The big question mark is what happens in the meantime. UNITA itself is divided internally. Although Antonio Sebastiao Dembo is the vice-President of UNITA and as such should naturally succeed Savimbi, others may covet the position, provoking na internal struggle. Certainly, UNITA declares that it was not a one-man movement. Abel Chivukuvuku, one of the senior figures in the movement, declares that MPLA did not finish when Agostinho Neto died, so neither will UNITA on the death of Jonas Savimbi. Chivukuvuku goes further, claiming that “The liquidation of Jonas Savimbi was always on the agenda of the MPLA...because it is the only party which can offer democracy to Angola”. He added that MPLA “also wants to physically liquidate other UNITA leaders in the bush” (a reference to number 2 General Antonio Dembo, General Paulo Lukamba Gato and Alcides Sakala). He went on to denounce that although the government had announced a complete cease-fire, this is not the case on the battle front. He states that UNITA fears that the government forces will try to eliminate as many of its leaders as possible before elections are called.

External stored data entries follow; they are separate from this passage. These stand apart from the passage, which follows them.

-- ==== Sys2Proof/Machine/Dispatch.lean ====
section
/-! DEFINITION. One arm per constructor of Instr, each a direct call of its meaning. -/

namespace Sys2Proof.Machine

def exec (i : Instr) (s : State) : Host.Outcome State Fault Refusal :=
  match i with
  | .init => Sys2Proof.Machine.execInit s
  | .absorb len => Sys2Proof.Machine.execAbsorb len s
  | .final outlen => Sys2Proof.Machine.execFinal outlen s

end Sys2Proof.Machine
end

In Lisbon, Joao Soares, son of ex-president Mario Soares and ex-Mayor of Lisbon, who visited Savimbi on three occasions in Angola, suspects that Savimbi was killed as a result of US intelligence. “The truth is that it was probably the Americans who provided the satellite intelligence information which led to his death”. He also claims that MPLA uses former soldiers of the South African Defence Force as its mercenaries.

Both Jonas Savimbi and Jose Eduardo dos Santos, along with those around them, lived comfortable lives supported by commissions from the war effort and by sacking Angola’s vast natural wealth. President Santos is claimed by some to be one of the richest men in the world. Well may be step down, with the conscience that neither he not Savimbi served their people justly although either one could claim that there could never be peace without the disappearance of the other.